特に、金縛りは明け方近くに出現しやすいのですが、それは睡眠後半になるほどレム睡眠が長くなるからです。一晩を平均すると、1回あたりのレム睡眠は20分ほどですが、明け方には1時間ほど続くこともあります。金縛りの好発時間帯です。「悪夢を見てドキドキしながら目が覚めたが、金縛りで動けない」などという怖い体験をすることもあります。まるでホラーですね。
「二度寝」が有効
金縛りにあったときは、慌てずに、「これはレム睡眠の名残」であることを思い出してください。これを知っているのといないのとでは、恐怖の度合いは大違いです。たかだか数分のことなので、オフスイッチが解除されるのをゆっくりと待ちましょう。眠気があるようなら、うとうとと二度寝をするのもよいでしょう。短時間でも眠れれば、次に目を覚ましたときには金縛りは終わっています。

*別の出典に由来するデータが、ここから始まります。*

-- ==== Sys2Proof/Machine/Mortar.lean ====
section
/-! DEFINITION. Mortar: nodes, flits, routing by age with deflection, ejection, ordered delivery and credits
(R389-R395, R400, R405). -/

namespace Sys2Proof.Machine

open Sys2Proof

/-! ### Flits (R390, R393) -/

def Flit.dst (f : Flit) : Nat := bits f.hdr.toNat 63 48
def Flit.src (f : Flit) : Nat := bits f.hdr.toNat 47 32
def Flit.ch (f : Flit) : Nat := bits f.hdr.toNat 31 29
def Flit.seq (f : Flit) : Nat := bits f.hdr.toNat 28 19
def Flit.age (f : Flit) : Nat := bits f.hdr.toNat 18 7
def Flit.ty (f : Flit) : Nat := bits f.hdr.toNat 6 1
def Flit.last (f : Flit) : Bool := bitAt f.hdr.toNat 0

/-- A header. -/
def header (dst src ch seq ty : Nat) (last : Bool) : BitVec 64 :=
  BitVec.ofNat 64 (dst * 2 ^ 48 + src * 2 ^ 32 + ch * 2 ^ 29 + seq % 1024 * 2 ^ 19 + ty * 2 + b2n last)

/-- The TYPE codes that a channel carries (R393). -/
def typeOk (ch ty : Nat) : Bool :=
  match ch with
  | 0 => decide (1 ≤ ty ∧ ty ≤ 4)
  | 1 => decide (ty = 8 ∨ ty = 9 ∨ ty = 10 ∨ ty = 11)
  | 2 => decide (0x10 ≤ ty ∧ ty ≤ 0x12)
  | 3 => decide (ty = 0x18 ∨ ty = 0x19)
  | 4 => decide (0x20 ≤ ty ∧ ty ≤ 0x22)
  | 5 => decide (ty = 0x28)
  | 6 => decide (ty = 0x30 ∨ ty = 0x31)
  | _ => decide (0x38 ≤ ty ∧ ty ≤ 0x3B)

/-- The network interface of a node; port dies stand above 0x8000. -/
def Eject.empty : Eject := { store := [], nextSeq := [], since := [], outSeq := [], flight := [], opened := [] }
def ejectKey (m node : Nat) : Nat := m * 2 ^ 16 + node
def State.eject (s : State) (m node : Nat) : Eject := fget Eject.empty s.ejects (ejectKey m node)
def State.modEject (s : State) (m node : Nat) (f : Eject → Eject) : State :=
  { s with ejects := fset s.ejects (ejectKey m node) (f (s.eject m node)) }

/-- The router a flit is bound for: a port die's edge router is the one nearest the flit's source. -/
def Flit.target (f : Flit) : Nat := if bitAt f.dst 15 then nearestEdge (f.dst % 16) f.src else f.dst

/-! ### Routing (R391, R392) -/

/-- A sequence number is the earlier of two of one flow, of which at most 256 are in flight (R395). -/
def seqBefore (a b : Nat) : Bool := decide (0 < (b + 1024 - a) % 1024 ∧ (b + 1024 - a) % 1024 < 512)

/-- A flit is older than another (R391). -/
def older (a b : Flit) : Bool :=
  decide (b.age < a.age) || (decide (a.age = b.age) && (decide (a.src < b.src) || (decide (a.src = b.src) &&
    (decide (a.ch < b.ch) || (decide (a.ch = b.ch) && seqBefore a.seq b.seq)))))

/-- Flits in the order of a router's arbitration. -/
def insertOld (f : Flit) : List Flit → List Flit
  | [] => [f]
  | g :: gs => if older f g then f :: g :: gs else g :: insertOld f gs
def byAge (l : List Flit) : List Flit := l.foldl (fun acc f => insertOld f acc) []

/-- The share of a channel has room at a flit's destination (R394), flits on their way into the store counted:
channels 1 and 4 always do, and a flit to be discarded needs none (R393). -/
def hasRoom (s : State) (f : Flit) : Bool :=
  let same (g : Flit) : Bool := decide (g.ch = f.ch)
  let coming (g : Flit) : Bool := same g && decide (g.mod = f.mod ∧ g.dst = f.dst ∧ g.stage = .eject)
  decide (f.ch = 1 ∨ f.ch = 4) || !typeOk f.ch f.ty
    || decide (((s.eject f.mod f.dst).store.filter same).length + (s.flits.filter coming).length
        < nth 0 (s.modOf f.mod).shares f.ch)

/-- The outputs that shorten a flit's way: network ports 0-3; at its router 4, the local port, or 5, the port
die, unless its share is full there (R394). -/
def productive (s : State) (f : Flit) (node : Nat) : List Nat :=
  if node = f.target then (if hasRoom s f then [if bitAt f.dst 15 then 5 else 4] else [])
  else (List.range 4).filter fun p => decide (torusDist (neighbour node p) f.target < torusDist node f.target)

/-- The output of a flit (R391): a free productive one, else the lowest free network output. Which of two free
productive outputs is open (R9). -/
def outputOf (s : State) (f : Flit) (node : Nat) (taken : List Nat) : Option Nat × State :=
  let free (p : Nat) : Bool := !taken.contains p
  match (productive s f node).filter free with
  | [] => ((List.range 4).find? free, s)
  | ps => let (c, s1) := s.choice ps.length; (ps[c]?, s1)

/-- A flit takes an output at time `t`: one more hop, or to the ejection unit (R389). -/
def moveFlit (t : Nat) (f : Flit) (p : Nat) : Flit :=
  if p < 4 then
    let h := putBits f.hdr.toNat 18 7 (Nat.min 4095 (f.age + 1))
    let n := neighbour f.node p
    { f with node := n, hdr := BitVec.ofNat 64 h, stage := .transit, ready := t + hopTime f.node n }
  else { f with stage := .eject, ready := t + 2 }

/-- Assign arriving flits to outputs, the oldest first: the moves, and those that find no output left. -/
def assign (node : Nat) : List Flit → List Nat → State → List Flit × List Flit × List Nat × State
  | [], taken, s => ([], [], taken, s)
  | f :: fs, taken, s =>
    match outputOf s f node taken with
    | (some p, s1) =>
      let (mv, st, tk, s2) := assign node fs (p :: taken) s1
      (moveFlit s.ticks f p :: mv, st, tk, s2)
    | (none, s1) =>
      let (mv, st, tk, s2) := assign node fs taken s1
      (mv, f :: st, tk, s2)

/-- A source keeps at most 256 flits in flight for each destination and channel, and injects the flits of packets on one
channel consecutively (R395). -/
def mayInject (s : State) (f : Flit) : Bool :=
  let e := s.eject f.mod f.src
  decide (fget 0 e.flight (f.dst * 8 + f.ch) < 256) && decide (fget f.dst e.opened f.ch = f.dst)

/-- The flits that may be injected next: of each source, destination and channel the first that waits (R392, R395). -/
def injectable (s : State) : List Flit → List Flit → List Flit
  | _, [] => []
  | seen, f :: fs =>
    let first := seen.all fun g => decide (¬(g.src = f.src ∧ g.dst = f.dst ∧ g.ch = f.ch))
    if first && mayInject s f then f :: injectable s (f :: seen) fs else injectable s (f :: seen) fs

/-- The network interface of a flit's source when it is injected. -/
def Eject.inject (e : Eject) (f : Flit) : Eject :=
  let k := f.dst * 8 + f.ch
  { e with flight := fset e.flight k (fget 0 e.flight k + 1),
           opened := if f.last then fdel e.opened f.ch else fset e.opened f.ch f.dst }

/-- FLIT_ROUTE (R391, R392): the flits that have arrived at a router, then one waiting for injection. DESIGN CHOICE (log 19):
which of those that may be injected comes first is an open choice, the manual leaving the order of different cores and
homes unspecified (R392). -/
def execFlitRoute (m node : Nat) (s : State) : Host.Outcome State Fault Refusal :=
  let here (st : FlitStage) (f : Flit) : Bool :=
    decide (f.mod = m ∧ f.node = node ∧ f.stage = st ∧ f.ready ≤ s.ticks)
  let (mv, stay, taken, s1) := assign node (byAge (s.flits.filter (here .transit))) [] s
  let others := s.flits.filter fun f => !here .transit f
  let ready := injectable s [] (others.filter (here .inject))
  let (c, s2) := s1.choice ready.length
  match ready[c]? with
  | none => .next { s1 with flits := others ++ stay ++ mv }
  | some f =>
    match outputOf s2 f node taken with
    | (none, s3) => .next { s3 with flits := others ++ stay ++ mv }
    | (some p, s3) =>
      .next { s3.modEject m f.src fun e => e.inject f with
        flits := dropFirst (fun g => decide (g = f)) others ++ stay ++ mv ++ [moveFlit s.ticks f p] }

/-! ### Ejection and delivery (R394, R395) -/

/-- FLIT_EJECT (R393, R394): a flit is accepted, or discarded for its TYPE and counted. -/
def execFlitEject (m node : Nat) (s : State) : Host.Outcome State Fault Refusal :=
  match splitFirst (fun f => decide (f.mod = m ∧ f.node = node ∧ f.stage = .eject ∧ f.ready ≤ s.ticks)) s.flits with
  | none => .next s
  | some (bef, f, aft) =>
    let s1 := { s with flits := bef ++ aft }
    if typeOk f.ch f.ty = false then .next (s1.count (cluDie (nodeClu m node)) 12)
    else
      .next ((s1.modEject m f.dst fun e => { e with store := e.store ++ [f] }).spawn
        (.packetDeliver m f.dst f.src f.ch))

/-- The flits of a packet in sequence from a number, if all are there: nine at most. -/
def gatherFlits (fs : List Flit) : Nat → Nat → Option (List Flit)
  | 0, _ => none
  | n + 1, seq =>
    match fs.find? fun f => decide (f.seq = seq) with
    | none => none
    | some f => if f.last then some [f] else (gatherFlits fs n ((seq + 1) % 1024)).map (f :: ·)

/-- The head payload of a stream packet, and of a marker (R405). -/
def headPayload (entry : Nat) (p : VsPacket) : Vec :=
  let word := match p.marker with
    | some w => w.toNat
    | none => 0
  BitVec.ofNat 256 (entry + p.group * 2 ^ 8 + p.gen * 2 ^ 16 + b2n p.gv * 2 ^ 24 + p.chunk % 2 ^ 32 * 2 ^ 32
    + p.flits.length * 2 ^ 64 + p.tenant * 2 ^ 72 + word * 2 ^ 128)

/-- The TYPE of the flits of a stream packet, marker or abort (R393). -/
def packetType (p : VsPacket) : Nat := if p.abort then 0x22 else if p.marker.isSome then 0x21 else 0x20

/-- The payloads of a stream packet: head, then data (R405). -/
def payloads (entry : Nat) (p : VsPacket) : List Vec :=
  if p.abort || p.marker.isSome then [headPayload entry p] else headPayload entry p :: p.flits

/-- A stream packet from its flits: its entry, and the packet. -/
def packetOf (fs : List Flit) : Option (Nat × VsPacket) :=
  match fs with
  | [] => none
  | h :: rest =>
    let x := h.payload.toNat
    some (x % 256,
      { chunk := bits x 63 32, flits := rest.map (·.payload),
        marker := if h.ty = 0x21 then some (word (x / 2 ^ 128)) else none, abort := decide (h.ty = 0x22),
        tenant := bits x 79 72, group := bits x 15 8, gen := bits x 23 16, gv := bitAt x 24 })

/-- Inject a packet at a router, from a node or a port die there. -/
def inject (s : State) (m router src dst ch ty tenant : Nat) (ps : List Vec) : State :=
  let k := dst * 8 + ch
  let seq := fget 0 (s.eject m src).outSeq k
  let flit (i : Nat) : Flit :=
    { mod := m, node := router, hdr := header dst src ch (seq + i) ty (decide (i + 1 = ps.length)),
      payload := nth 0 ps i, tenant := tenant, stage := .inject, ready := s.ticks + 1 }
  let s1 := s.modEject m src fun e => { e with outSeq := fset e.outSeq k ((seq + ps.length) % 1024) }
  { s1 with flits := s1.flits ++ (List.range ps.length).map flit }

/-- Inject a stream packet at a node for a neighbour or a port die (R405). -/
def sendPacket (s : State) (m node dst entry : Nat) (p : VsPacket) : State :=
  inject s m node node dst 4 (packetType p) p.tenant (payloads entry p)

/-- The router at which an interface stands: a node's own, or the edge router of a port die that is nearest a node (R396). -/
def routerOf (src dst : Nat) : Nat := if bitAt src 15 then nearestEdge (src % 16) dst else src

/-- Return a delivery credit (R395): one flit on channel 7 to the source. DESIGN CHOICE (log 19): its payload names the
channel. -/
def sendDeliveryCredit (s : State) (m node src ch : Nat) : State :=
  inject s m (routerOf node src) node src 7 0x3B 64 [BitVec.ofNat 256 ch]

/-- A port die sends a stream packet over the bundle of its direction to the neighbouring module's edge router of the same
node (R405, log 23). -/
def edgeSend (s : State) (m pd node entry : Nat) (p : VsPacket) : State :=
  match portDir s m pd with
  | none => s
  | some d =>
    let dst := neighbourIn (s.pkgOf m) d
    match sendFrame s m dst p.tenant (some d) (Config.flowHash node node 4) with
    | none => s
    | some (f, s1) =>
      let x : LinkFrame := { hop := f, dst := dst, node := node, entry := entry, pkt := p }
      spawnFrame (s1.modPort f.into (f.link / 4) fun y => { y with frames := y.frames ++ [x] }) f

/-- A delivered stream packet reaches its router entry, or goes out at the port die. -/
def deliverPacket (s : State) (m node src : Nat) (fs : List Flit) : State :=
  match packetOf fs with
  | none => s
  | some (entry, p) =>
    if bitAt node 15 then edgeSend s m (node % 16) src entry p
    else
      let port := (portTo node src).getD 5
      (s.note (.vs (nodeClu m node) entry port p)).spawn (.vsPacketArrive (nodeClu m node) port)

/-- A delivered packet reaches its endpoint: a stream packet its entry, a delivery credit the network interface. -/
def consume (s : State) (m node src ch : Nat) (fs : List Flit) : State :=
  if ch = 4 then deliverPacket s m node src fs
  else
    match fs with
    | [f] =>
      if f.ty = 0x3B then
        let c := f.payload.toNat % 8
        (s.note (.credit m node src c)).spawn (.deliveryCredit m node src c)
      else s
    | _ => s

/-- PACKET_DELIVER (R395): the next packet of a source and channel in SEQ order, once it is whole; a credit for
every 32 flits. -/
def execPacketDeliver (m node src ch : Nat) (s : State) : Host.Outcome State Fault Refusal :=
  let e := s.eject m node
  let k := src * 8 + ch
  let seq := fget 0 e.nextSeq k
  let mine (f : Flit) : Bool := decide (f.src = src ∧ f.ch = ch)
  match gatherFlits (e.store.filter mine) 9 seq with
  | none => .next s
  | some fs =>
    let n := fget 0 e.since k + fs.length
    let s1 := s.modEject m node fun x =>
      { x with store := x.store.filter fun f => !(mine f && fs.contains f),
               nextSeq := fset x.nextSeq k ((seq + fs.length) % 1024), since := fset x.since k (n % 32) }
    let s2 := if 32 ≤ n then sendDeliveryCredit s1 m node src ch else s1
    .next ((consume s2 m node src ch fs).spawn (.packetDeliver m node src ch))

/-- DELIVERY_CREDIT (R395): 32 more flits may be in flight. -/
def execDeliveryCredit (m src dst ch : Nat) (s : State) : Host.Outcome State Fault Refusal :=
  let f (n : Note) : Option Unit :=
    match n with
    | .credit a b c d => if a = m ∧ b = src ∧ c = dst ∧ d = ch then some () else none
    | _ => none
  match takeNote f s.notes with
  | none => .next s
  | some (_, rest) =>
    let k := dst * 8 + ch
    .next (State.modEject { s with notes := rest } m src fun e =>
      { e with flight := fset e.flight k (fget 0 e.flight k - 32) })

end Sys2Proof.Machine
end

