/-! ### The ring (R379, R380) -/

def State.launch (s : State) (m q : Nat) : Launch := fget Launch.reset (s.modOf m).launches q
def State.modLaunch (s : State) (m q : Nat) (f : Launch → Launch) : State :=
  s.modMod m fun x => { x with launches := fset x.launches q (f (fget Launch.reset x.launches q)) }

/-- The tenant whose rights and translation reach a ring: the physical function's ring is number 64 (log 24). -/
def ringTenant (q : Nat) : Nat := if q = 64 then 0 else q

/-- What the Ochre cores read in a VF's memory, and what a read that fails leaves (R312). -/
def ochreSee (s : State) (m vf a n : Nat) : Option Nat := (ochreRead s m vf a n).1
def ochreNote (s : State) (m vf : Nat) (r : Nat × Nat) : State :=
  match ochreRead s m vf r.1 r.2 with
  | (some _, _) => s
  | (none, s1) => s1

/-- The address of a ring, and of an entry. -/
def Launch.ring (l : Launch) : Nat := fld l.lqbase 55 6 * 64
def Launch.entryAt (l : Launch) (i : Nat) : Nat := l.ring + 64 + 64 * (i % 2 ^ (fld l.lqcfg 3 0 + 2))
def Launch.en (l : Launch) : Bool := bitAt l.lqcfg.toNat 63

/-! ### The launch record (R381) -/

/-- A launch record with its members and tasks. -/
structure LaunchRec where
  spad : Nat
  part : Nat
  cls : Nat
  tcmLen : Nat
  tcmImg : Nat
  spadLen : Nat
  spadImg : Nat
  membs : List Nat
  tasks : List Nat
  deriving DecidableEq, Repr

/-- The first 64 bytes break R381. -/
def headBad (r : Nat) : Bool :=
  decide (14 < dfield r 4 1 ∨ 4 ≤ dfield r 5 1) || decide (dfield r 6 2 = 0 ∨ 4096 < dfield r 6 2)
    || decide (4 * dfield r 6 2 < dfield r 8 4) || decide (0xC000 < dfield r 0x0C 4)
    || decide (16 * dfield r 0 4 < dfield r 0x18 4) || decide (dfield r 0x1C 4 ≠ 0 ∨ dfield r 0x30 16 ≠ 0)
    || decide (dfield r 0x28 8 % 4 ≠ 0)

/-- Read a launch record; none when its head is malformed or it cannot be read. -/
def readLaunch (s : State) (m vf a : Nat) : Option LaunchRec :=
  match ochreSee s m vf a 64 with
  | none => none
  | some r =>
    if headBad r ∨ a % 64 ≠ 0 then none
    else
      let nt := dfield r 6 2
      let nm := dfield r 8 4
      match ochreSee s m vf (dfield r 0x28 8) (4 * nm), ochreSee s m vf (a + 0x40) (32 * nt) with
      | some ms, some ts =>
        some { spad := dfield r 0 4, part := dfield r 4 1, cls := dfield r 5 1 % 4, tcmLen := dfield r 0x0C 4,
               tcmImg := dfield r 0x10 8, spadLen := dfield r 0x18 4, spadImg := dfield r 0x20 8,
               membs := (List.range nm).map fun i => dfield ms (4 * i) 4,
               tasks := (List.range nt).map fun i => dfield ts (32 * i) 32 }
      | _, _ => none

/-- The dies that a partition spans, ascending. -/
def spanDies (m : Nat) (e : Partition) : List Nat := ((spanClusters m e).map cluDie).eraseDups

/-- A launch's partition; one that is not configured spans nothing. -/
def launchPart (s : State) (m part : Nat) : Partition :=
  (partitionOf s m part).getD
    { clusters := [], slots := 0, banks := 0, wayBase := 0, ways := 0, vf := none, since := 0, next := none }

/-- A task breaks R347 or R381, or its affinity names a cluster that the partition does not span (R349). -/
def taskBad (m : Nat) (e : Partition) (t : Nat) : Bool :=
  let aff := dfield t 0x1C 2
  let dies := spanDies m e
  !descOk t 3 || bitAt (dfield t 0x14 4) 31 || bitAt (dfield t 0x18 4) 31 || decide (dfield t 0x1E 1 ≠ 0)
    || bitAt (dfield t 0x1F 1) 3
    || (!bitAt aff 15 && !(spanClusters m e).contains (nth 0 dies 0 * 512 + aff % 512))

/-- A member word breaks R381. -/
def membBad (ntask w : Nat) : Bool := decide (bits w 15 8 ≠ 0 ∨ ntask ≤ w / 2 ^ 16)

/-- The groups of task `i`, in the order of MEMB. -/
def LaunchRec.groupsOf (r : LaunchRec) (i : Nat) : List Nat :=
  ((r.membs.filter fun w => decide (w / 2 ^ 16 = i)).map (· % 256)).eraseDups

/-- The TCM image lies in banks of the partition (R376, R381). -/
def tcmFits (e : Partition) (len : Nat) : Bool := (List.range ((len + 0x1FFF) / 0x2000)).all (bitAt e.banks)

/-- A VF may launch (R375, R380, R386). -/
def mayLaunch (s : State) (m vf : Nat) : Bool :=
  let x := s.modOf m
  (s.policy m vf).en && x.pkg.isSome && decide (x.boot = 6) && !x.recovery

/-- The VFs that name a partition and may launch. -/
def vfsOf (s : State) (m part : Nat) : List Nat :=
  (List.range 64).filter fun v => decide ((s.policy m v).part = part) && (s.policy m v).en

/-- R378 is broken: a VF with SLICE 0 shares the partition. -/
def sliceBad (s : State) (m part : Nat) : Bool :=
  let vs := vfsOf s m part
  decide (1 < vs.length) && vs.any fun v => decide ((s.policy m v).slice = 0)

/-- The first status that applies to a launch that is rejected (R380), or the record of one that is not. -/
def checkLaunch (s : State) (m q vf ent : Nat) : Except Nat LaunchRec :=
  if mayLaunch s m vf = false then .error 7
  else if bitAt (dfield ent 0x1C 1) 0 ∧ q ≠ 64 then .error 1
  else
    match readLaunch s m vf (dfield ent 0 8) with
    | none => .error 1
    | some r =>
      let e := launchPart s m r.part
      if r.tasks.any (taskBad m e) || r.membs.any (membBad r.tasks.length) then .error 1
      else if r.spad % 16384 ≠ 0 ∨ 288 * 1024 < r.spad ∨ e.ways * 16384 < r.spad then .error 2
      else if r.part ≠ (s.policy m vf).part ∨ sliceBad s m r.part ∨ (partitionOf s m r.part).isNone then .error 3
      else if r.tasks.any fun t => decide (r.cls < dfield t 0x1F 1 % 4) then .error 4
      else if (List.range r.tasks.length).any fun i => decide (4 < (r.groupsOf i).length) then .error 5
      else if tcmFits e r.tcmLen = false ∨ (ochreSee s m vf r.tcmImg r.tcmLen).isNone
        ∨ (ochreSee s m vf r.spadImg r.spadLen).isNone then .error 6
      else .ok r

/-- What the reads of a rejected launch leave (R312): those of the record for status 1, those of the images for status 6. -/
def noteLaunch (s : State) (m vf ent status : Nat) : State :=
  let a := dfield ent 0 8
  match ochreSee s m vf a 64 with
  | none => if status = 1 then ochreNote s m vf (a, 64) else s
  | some r =>
    let rec1 := [(dfield r 0x28 8, 4 * dfield r 8 4), (a + 0x40, 32 * dfield r 6 2)]
    let imgs := [(dfield r 0x10 8, dfield r 0x0C 4), (dfield r 0x20 8, dfield r 0x18 4)]
    let runs := if status = 1 then (if headBad r then [] else rec1) else if status = 6 then imgs else []
    runs.foldl (fun t x => ochreNote t m vf x) s

/-! ### Starting a launch (R381) -/

/-- Zero the bytes of a memory in a range, and put an image at its start. -/
def loadImage (mem : Memory) (lo hi len img : Nat) : Memory :=
  Memory.writeN (mem.filter fun c => decide (c.1 < lo ∨ hi ≤ c.1)) lo len img
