/-- The lowest set bit of a mask, if one is set. -/
def lowBit (mask : Nat) : Option Nat := (List.range 32).find? fun i => bitAt mask i

/-- VLD (R162). -/
def execVld (t : VReg) (base : GReg) (off : BitVec 10) (hint : Bool) (k : KReg) (s : State) :
    Host.Outcome State Fault Refusal :=
  finish s (Act.res (do
    let a := memAddr s base off.toInt 32
    let m := byteMask s k
    aligned a 32 .load
    let x ← if k = 0 then load a 32 (!hint) else loadMask a m (!hint) 32 0
    let old ← oldBytes k t
    wv t (BitVec.ofNat 256 (mergeBytes 32 m old.toNat x))) s)
where
  /-- The bytes that a mask keeps (R132). -/
  oldBytes (k : KReg) (t : VReg) : Act Vec := if k = 0 then pure 0 else rv t

/-- VST (R162). -/
def execVst (t : VReg) (base : GReg) (off : BitVec 10) (hint : Bool) (k : KReg) (s : State) :
    Host.Outcome State Fault Refusal :=
  finish s (Act.res (do
    let a := memAddr s base off.toInt 32
    let m := byteMask s k
    aligned a 32 .store
    let x ← rv t
    match lowBit m with
    | none => pure ()
    | some i =>
      storeCheck 1 (a + i) 1 .store (!hint)
      change fun u => storeBytes (secFuel 32) u u a 32 m x.toNat (!hint)) s)

/-- Load an element from each place of a list: index and address. Each element is an access of its own, which passes
every check of R153 before the next is looked at, so that the first faulting element of the list gives the cause. -/
def loadEach (w : Nat) : List (Nat × Nat) → Act (List (Nat × Nat))
  | [] => pure []
  | (i, a) :: es => do
    aligned a w .load
    let x ← load a w true
    let xs ← loadEach w es
    pure ((i, x) :: xs)

/-- Check a store at each place of a list, element by element (R153). -/
def checkEach (w : Nat) : List (Nat × Nat) → Act Unit
  | [] => pure ()
  | (_, a) :: es => do
    aligned a w .store
    storeCheck (secFuel w) a w .store true
    checkEach w es

/-- Store an element to each place of a list, a later one winning. -/
def storeEach (s : State) (w : Nat) (x : Nat) (l : List (Nat × Nat)) : State :=
  l.foldl (fun t e => storeBytes (secFuel w) s t e.2 w (2 ^ w - 1) (lane x (8 * w) e.1) true) s

/-- The active elements of a width, with the address of each (R131, R163). -/
def places (s : State) (k : KReg) (w : Nat) (addr : Nat → Nat) : List (Nat × Nat) :=
  ((List.range (32 / w)).filter fun i => maskBit s k i).map fun i => (i, addr i)

/-- Gather elements into a vector (R163, R164); `ps` is the order of the checks. -/
def gather (d : VReg) (k : KReg) (w : Nat) (ps : List (Nat × Nat)) : Act Unit := do
  let xs ← loadEach w ps
  let old ← if k = 0 then pure 0 else rv d
  wv d (BitVec.ofNat 256 (xs.foldl (fun v e => setLane v (8 * w) e.1 e.2) old.toNat))

/-- Scatter elements of a vector (R163, R164): every place is checked before any is written. -/
def scatter (x : Vec) (w : Nat) (ps order : List (Nat × Nat)) : Act Unit := do
  checkEach w order
  change fun s => storeEach s w x.toNat ps

/-- The address of element `i` of a strided access (R163). -/
def strideAddr (s : State) (a b : GReg) (i : Nat) : Nat :=
  addrAdd (addrOf (rg s a)) ((i : Int) * (rg s b).toInt)

/-- A strided access is checked from its lowest address up (R153). -/
def strideOrder (s : State) (b : GReg) (ps : List (Nat × Nat)) : List (Nat × Nat) :=
  if (rg s b).toInt < 0 then ps.reverse else ps

/-- VLDS (R163). -/
def execVlds (d : VReg) (a b : GReg) (wid : Width) (k : KReg) (s : State) :
    Host.Outcome State Fault Refusal :=
  let w := wid.bytes
  finish s (Act.res (gather d k w (strideOrder s b (places s k w (strideAddr s a b)))) s)

/-- VSTS (R163). -/
def execVsts (d : VReg) (a b : GReg) (wid : Width) (k : KReg) (s : State) :
    Host.Outcome State Fault Refusal :=
  let w := wid.bytes
  let ps := places s k w (strideAddr s a b)
  finish s (Act.res (do
    let x ← rv d
    scatter x w ps (strideOrder s b ps)) s)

毎晩のように頻発しなければ、金縛りに治療は必要ありません。しかし、就寝から間もない「寝入りばな」にちょくちょく金縛りが出現するケースや、逆に、レム睡眠中のオフスイッチが働かず、夢の内容の通りに体が動いてしまう特殊な睡眠・覚醒障害があります。次回は、そのようなレム睡眠中の「オフスイッチの異常」に関連した病気をご紹介します。(三島和夫 精神科医)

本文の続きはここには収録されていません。